-- ==== Sys2Proof/Tests/Slice0.lean ====
section
/-! SUPPORT. The model's own tests. Expected values are those of 95_test_vectors.md (section in each comment) or of the worked examples of the
command's rule. After them, for every statement of Certificates/Slice0/Obligations.lean that has hypotheses, a witness that meets them. -/

namespace Sys2Proof.Tests
open Sys2Proof.Machine Sys2Proof.Claims
set_option Elab.async false

/-! ### helpers -/

/-- The parameters of the conventions of 95_test_vectors.md. -/
def std : Params :=
  { width := 64, maxPrimeProbes := 1000, maxGenTries := 1000, hasEnum := true, enumMaxP := 1000, nteBase := 0 }

/-- The reset state with these integer registers loaded and these answers of the source to come. -/
def start (xs : List (XReg × Int)) (answers : List Int := []) (p : Params := std) : State :=
  (xs.foldl (fun s r => s.setX r.1 r.2) (State.resetWith p)).setSource ⟨answers, 0⟩

/-- `s` with a curve in force and these point registers. -/
def onto (c : Curve) (pts : List (PReg × Point)) (s : State) : State :=
  (pts.foldl (fun s r => s.setP r.1 r.2) s).setCurve c

/-- The curve of the document's examples. -/
def c17 : Curve := ⟨2, 2, 17⟩

/-- The state after the machine has taken its next step on the command word `w`. -/
def after (s : State) (w : Nat) : Option State :=
  match step (s.withFetchWord 64 w) with
  | .next t => some t
  | .fault _ => none
  | .refused _ => none

/-- `STATUS` and `FINFO`. -/
def words (s : State) : Nat × Nat := ((statusWord s).toNat, (finfoWord s).toNat)

/-! ### well-formedness and decoding -/

theorem test_ecenum_absent_is_refused : wellFormed { std with hasEnum := false, enumMaxP := 0 } (.ecenum 6) = false := by decide
theorem test_ecenum_present_is_accepted : wellFormed std (.ecenum 6) = true := by decide

-- §2.15, one word for every command, its bits as R91 lays them out
theorem test_decode_modmul : decode 0x0000000001412300 = some (.modmul 4 1 2 3) := by decide +kernel
theorem test_decode_gcd : decode 0x0000000002312000 = some (.gcd 3 1 2) := by decide +kernel
theorem test_decode_modinv : decode 0x0000000003735000 = some (.modinv 7 3 5) := by decide +kernel
theorem test_decode_powmod : decode 0x0000000004A97400 = some (.powmod 10 9 7 4) := by decide +kernel
theorem test_decode_isprime : decode 0x0000000005320000 = some (.isprime 3 2) := by decide +kernel
theorem test_decode_genprime : decode 0x0000000006210000 = some (.genprime 2 1) := by decide +kernel
theorem test_decode_sample : decode 0x0000000007312000 = some (.sample 3 1 2) := by decide +kernel
theorem test_decode_findgen : decode 0x0000000008420000 = some (.findgen 4 2) := by decide +kernel
theorem test_decode_ecset : decode 0x0000000010012300 = some (.ecset 1 2 3) := by decide +kernel
theorem test_decode_ecsetnb : decode 0x0000000010010301 = some (.ecsetnb 1 3) := by decide +kernel
theorem test_decode_econcrv : decode 0x0000000011530000 = some (.econcrv 5 3) := by decide +kernel
theorem test_decode_ecadd : decode 0x0000000012201000 = some (.ecadd 2 0 1) := by decide +kernel
theorem test_decode_ecdbl : decode 0x0000000013300000 = some (.ecdbl 3 0) := by decide +kernel
theorem test_decode_ecsmul : decode 0x00000000142F3000 = some (.ecsmul 2 15 3) := by decide +kernel
theorem test_decode_ecenum : decode 0x0000000015600000 = some (.ecenum 6) := by decide +kernel
-- §2.15, the illegal words
theorem test_decode_illegal :
    [0x0000000002312100, 0x0000000005321000, 0x0000000010012301, 0x0000000010112300, 0x0000000011540000, 0x0000000012401000,
      0x0000000013340000, 0x0000000014240100, 0x0000000015610000, 0x0000000000000000, 0x0000000009000000, 0x000000000F123400,
      0x0000000016000000, 0x00000000FF000000, 0x0000000101412300, 0x8000000001412300, 0x0000000001412301, 0x0000000012201001,
      0x0000000001412302, 0x0000000001412380, 0xFFFFFFFFFFFFFFFF].all (fun w => (decode w).isNone) = true := by decide +kernel

/-! ### one step of each command -/

-- §2.1: -3 * 5 mod 7, and the exact product 2^126
theorem test_modmul_negative : (after (start [(1, -3), (2, 5), (3, 7)]) 0x1412300).map (·.getX 4) = some 6 := by decide +kernel
theorem test_modmul_widest :
    (after (start [(1, -2 ^ 63), (2, -2 ^ 63), (3, 2 ^ 63 - 1)]) 0x1412300).map (·.getX 4) = some 1 := by decide +kernel
-- §2.2: gcd(-12, 18), and the one E_RANGE
theorem test_gcd_negative : (after (start [(1, -12), (2, 18)]) 0x2312000).map (·.getX 3) = some 6 := by decide +kernel
theorem test_gcd_range :
    (after (start [(1, -2 ^ 63), (2, 0), (3, 99)]) 0x2312000).map (fun t => (t.getX 3, words t)) = some (99, 0x0606, 1) := by
  decide +kernel
-- §2.3
theorem test_modinv_inverse :
    (after (start [(1, 17), (2, 43512)]) 0x3312000).map (fun t => (t.getX 3, words t)) = some (38393, 0x0002, 0) := by
  decide +kernel
theorem test_modinv_none :
    (after (start [(1, 6), (2, 9), (3, 99)]) 0x3312000).map (fun t => (t.getX 3, words t)) = some (0, 0x000A, 0) := by
  decide +kernel
-- §2.4: the document's RSA row, and the order of the checks
theorem test_powmod_rsa : (after (start [(1, 65), (2, 17), (3, 43931)]) 0x4412300).map (·.getX 4) = some 23777 := by
  decide +kernel
theorem test_powmod_order : (after (start [(1, 2), (2, -1), (3, 0)]) 0x4412300).map words = some (0x0106, 1) := by decide +kernel
-- §2.6: a composite with two strong liars, both verdicts
theorem test_isprime_liars :
    (after (start [(1, 25)] [7, 18, 7, 18, 7]) 0x5210000).map (fun t => (t.getX 2, t.env.source.taken)) = some (1, 5) := by
  decide +kernel
theorem test_isprime_witness :
    (after (start [(1, 25), (2, 99)] [7, 2]) 0x5210000).map (fun t => (t.getX 2, t.env.source.taken)) = some (0, 2) := by
  decide +kernel
-- §2.7: overflow and resample; budget spent
theorem test_genprime_resample :
    (after (start [(1, 8)] [255, 2, 250, 2, 3, 2, 3, 2]) 0x6210000).map (fun t => (t.getX 2, t.env.source.answers)) =
      some (251, []) := by decide +kernel
theorem test_genprime_exhausted :
    (after (start [(1, 8), (2, 99)] [0, 2] { std with maxPrimeProbes := 1 }) 0x6210000).map (fun t => (t.getX 2, words t)) =
      some (99, 0x0406, 1) := by decide +kernel
-- §2.5
theorem test_sample_draw : (after (start [(1, 2), (2, 10)] [7]) 0x7312000).map (·.getX 3) = some 7 := by decide +kernel
theorem test_sample_empty_range : (after (start [(1, 5), (2, 5)]) 0x7312000).map words = some (0x0106, 5) := by decide +kernel
-- §2.8: wrap past pp - 1; a composite that slipped through
theorem test_findgen_wrap : (after (start [(1, 7)] [2, 3, 4, 5, 2, 6]) 0x8210000).map (·.getX 2) = some 3 := by decide +kernel
theorem test_findgen_exhausted :
    (after (start [(1, 25)] [7, 18, 7, 18, 7, 2] { std with maxGenTries := 30 }) 0x8210000).map words = some (0x0406, 2) := by
  decide +kernel
-- §2.9
theorem test_ecset_not_reduced :
    (after (start [(1, 100), (2, -40), (3, 17)] [2, 3, 5, 7, 11]) 0x10012300).map (fun t => (t.curve, words t)) =
      some (⟨100, -40, 17⟩, 0x0012, 0) := by decide +kernel
theorem test_ecset_keeps_old_curve :
    (after (onto c17 [] (start [(1, 1), (2, 1), (3, 15)] [4])) 0x10012300).map (fun t => (t.curve, words t)) =
      some (c17, 0x0216, 2) := by decide +kernel
theorem test_ecsetnb_reads_no_b :
    (after (start [(1, -1), (2, 55), (3, 17)] [2, 3, 5, 7, 11]) 0x10010301).map (fun t => (t.curve, words t)) =
      some (⟨-1, 0, 17⟩, 0x0012, 0) := by decide +kernel
-- §2.10
theorem test_econcrv_unreduced :
    (after (onto c17 [(1, .fin 22 1)] (start [])) 0x11410000).map (fun t => (t.getX 4, words t)) = some (1, 0x0012, 0) := by
  decide +kernel
theorem test_econcrv_no_curve : (after (start []) 0x11410000).map words = some (0x0706, 0) := by decide +kernel
-- §2.11: a chord, and the fallback over a composite modulus
theorem test_ecadd_chord :
    (after (onto c17 [(0, .fin 6 3), (1, .fin 5 1)] (start [])) 0x12201000).map (fun t => (t.getP 2, t.fb)) =
      some (.fin 10 6, false) := by decide +kernel
theorem test_ecadd_fallback :
    (after (onto ⟨2, 2, 25⟩ [(0, .fin 2 8), (1, .fin 7 3)] (start [])) 0x12201000).map (fun t => (t.getPReg 2, words t)) =
      some (⟨true, 0, 0⟩, 0x0032, 0) := by decide +kernel
-- §2.12
theorem test_ecdbl_tangent :
    (after (onto c17 [(0, .fin 5 1)] (start [])) 0x13300000).map (·.getP 3) = some (.fin 6 3) := by decide +kernel
theorem test_ecdbl_range :
    (after (onto c17 [(0, .fin 5 18)] (start [])) 0x13300000).map words = some (0x0316, 0x11) := by decide +kernel
-- §2.13: 2^62 + 3 times G, and the scalar checked before the point
theorem test_ecsmul_long :
    (after (onto c17 [(0, .fin 5 1)] (start [(4, 2 ^ 62 + 3)])) 0x14240000).map (·.getP 2) = some (.fin 0 11) := by
  decide +kernel
theorem test_ecsmul_order :
    (after (onto c17 [(0, .fin 5 2)] (start [(4, -1)])) 0x14240000).map words = some (0x0116, 7) := by decide +kernel
-- §2.14, and R239: a second enumeration keeps the entries above its own
theorem test_ecenum_list :
    (after (onto c17 [] (start [])) 0x15600000).map (fun t => (t.getX 6, t.ebuf.read 4, t.ebuf.read 17, t.ebuf.read 18)) =
      some (18, (5, 1), (16, 13), (0, 0)) := by decide +kernel
theorem test_ecenum_keeps_rest :
    (after (onto ⟨0, 0, 5⟩ [] { start [] with ebuf := [(4, (9, 9)), (5, (5, 16))], ecnt := 18 }) 0x15600000).map
      (fun t => (t.ecnt, t.ebuf.read 0, t.ebuf.read 4, t.ebuf.read 5)) = some (5, (0, 0), (4, 3), (5, 16)) := by decide +kernel

/-! ### the window -/

-- §2.16 B2 to B4: PARAM0
theorem test_param0 :
    (memRead (start []) 0x008 8, memRead (start [] [] { std with width := 128, hasEnum := false, enumMaxP := 0 }) 0x008 8) =
      (some 0x0000001041050040, some 0x0000001040050080) := by decide +kernel
-- B13: an upper limb keeps its ones
theorem test_limb_keeps_sign :
    (memWrite (start [(3, -1)] [] { std with width := 256 }) 0x13000 8 7).map (·.getX 3) = some (-2 ^ 64 + 7) := by decide +kernel
-- B14, B18: limbs and slots that do not exist
theorem test_refused_reads :
    (memRead (start [] [] { std with width := 256 }) 0x11020 8, memRead (start []) 0x23000 8, memRead (start []) 0x018 4,
      memRead (start []) 0x01C 8) = (none, none, none, none) := by decide +kernel
-- B28: locked while BUSY = 1
theorem test_locked :
    [0x11000, 0x080, 0x050, 0x010].all (fun off => (memWrite { start [] with busy := true } off 8 0).isNone) = true := by
  decide +kernel
-- B23, B26: STATUS write-1-to-clear
theorem test_status_clear :
    ((memWrite (faulted 1 1 (start [])) 0x018 8 4).map words, (memWrite (faulted 1 1 (start [])) 0x018 8 2).map words) =
      (some (0x0002, 0), some (0x0104, 1)) := by decide +kernel
-- B32: ESEL below EBUF_DEPTH
theorem test_esel_bound : ((memWrite (start []) 0x050 8 1999).isSome, (memWrite (start []) 0x050 8 2000).isSome) = (true, false) := by
  decide +kernel
-- R286: reset during a command
theorem test_reset_in_flight :
    (match step { (start [(1, 5)]).setPort [.reset] with busy := true, ir := 0x1412300 } with
      | .next t => decide (t = { State.resetWith std with env := t.env })
      | .fault _ => false
      | .refused _ => false) = true := by decide +kernel
-- R225: k times G is G added k times, k from 1 to 20
theorem test_multiples :
    (List.range 20).all (fun k => decide ((ecSmul c17 (k + 1) (.fin 5 1)).1 =
      (List.range k).foldl (fun R _ => (ecAdd c17 R (.fin 5 1)).1) (.fin 5 1))) = true := by decide +kernel

/-! ### witnesses of the statements' hypotheses -/

/-- The invariant, clause by clause, as a proposition Lean decides. -/
abbrev Parts (s : State) : Prop :=
  s.env.params.wf = true ∧ (∀ i, fits s.width (s.getX i) = true) ∧
  (∀ i, fits s.width (s.getPReg i).x = true ∧ fits s.width (s.getPReg i).y = true) ∧
  (fits s.width s.ca = true ∧ fits s.width s.cb = true ∧ fits s.width s.cp = true) ∧ s.ebuf.wf = true ∧
  (∀ je ∈ s.ebuf, je.1 < s.env.params.ebufDepth ∧ fits s.width je.2.1 = true ∧ fits s.width je.2.2 = true) ∧
  (s.busy = true → s.done = false ∧ s.fault = false) ∧ (s.cause ≠ 0 ↔ s.fault = true) ∧ (s.fault = false → s.sub = 0) ∧
  (s.fault = true → (s.cause, s.sub) ∈ faultPairs) ∧ (s.cv = true → 3 < s.cp ∧ s.cp % 2 = 1) ∧
  (s.esel.toNat < s.env.params.ebufDepth ∨ s.esel = 0) ∧ s.ecnt.toNat ≤ s.env.params.ebufDepth

theorem inv_of_parts {s : State} (h : Parts s) : s.Inv :=
  let ⟨a, b, c, d, e, f, g, i, j, k, l, m, n⟩ := h
  ⟨a, b, c, d, e, f, g, i, j, k, l, m, n⟩

theorem usable_fin {c : Curve} {x y : Int}
    (h : (0 ≤ x ∧ x < c.p ∧ 0 ≤ y ∧ y < c.p) ∧ y * y % c.p = (x * x * x + c.a * x + c.b) % c.p) : usable c (.fin x y) :=
  ⟨fun ⟨_, _, e, hn⟩ => by (cases e; exact hn h.1), fun ⟨_, _, e, hn⟩ => by (cases e; exact hn h.2)⟩

theorem usable_inf (c : Curve) : usable c .inf :=
  ⟨fun ⟨_, _, e, _⟩ => Point.noConfusion e, fun ⟨_, _, e, _⟩ => Point.noConfusion e⟩

theorem witness_DecodeInvertsEncode : wellFormed std (.ecenum 15) = true := by decide
theorem witness_EncodeInvertsDecode : decode 0x00000000142F3000 = some (.ecsmul 2 15 3) := by decide +kernel
theorem witness_DecodingFollowsTheMap :
    (∃ r ∈ opRows, (0x10010301 : Word) &&& r.mask = r.bits) ∧ ∀ r ∈ opRows, (0x10012301 : Word) &&& r.mask ≠ r.bits := by
  decide +kernel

> _How to complete this task_
Nothing but the lines above from the one containing "(after (start [(1, -2 ^ 63), (2, -2" through the one containing "-- §2.4: the" should appear in the answer, each repeated exactly.

> _Solution to this exercise_
    (after (start [(1, -2 ^ 63), (2, -2 ^ 63), (3, 2 ^ 63 - 1)]) 0x1412300).map (·.getX 4) = some 1 := by decide +kernel
-- §2.2: gcd(-12, 18), and the one E_RANGE
theorem test_gcd_negative : (after (start [(1, -12), (2, 18)]) 0x2312000).map (·.getX 3) = some 6 := by decide +kernel
theorem test_gcd_range :
    (after (start [(1, -2 ^ 63), (2, 0), (3, 99)]) 0x2312000).map (fun t => (t.getX 3, words t)) = some (99, 0x0606, 1) := by
  decide +kernel
-- §2.3
theorem test_modinv_inverse :
    (after (start [(1, 17), (2, 43512)]) 0x3312000).map (fun t => (t.getX 3, words t)) = some (38393, 0x0002, 0) := by
  decide +kernel
theorem test_modinv_none :
    (after (start [(1, 6), (2, 9), (3, 99)]) 0x3312000).map (fun t => (t.getX 3, words t)) = some (0, 0x000A, 0) := by
  decide +kernel
-- §2.4: the document's RSA row, and the order of the checks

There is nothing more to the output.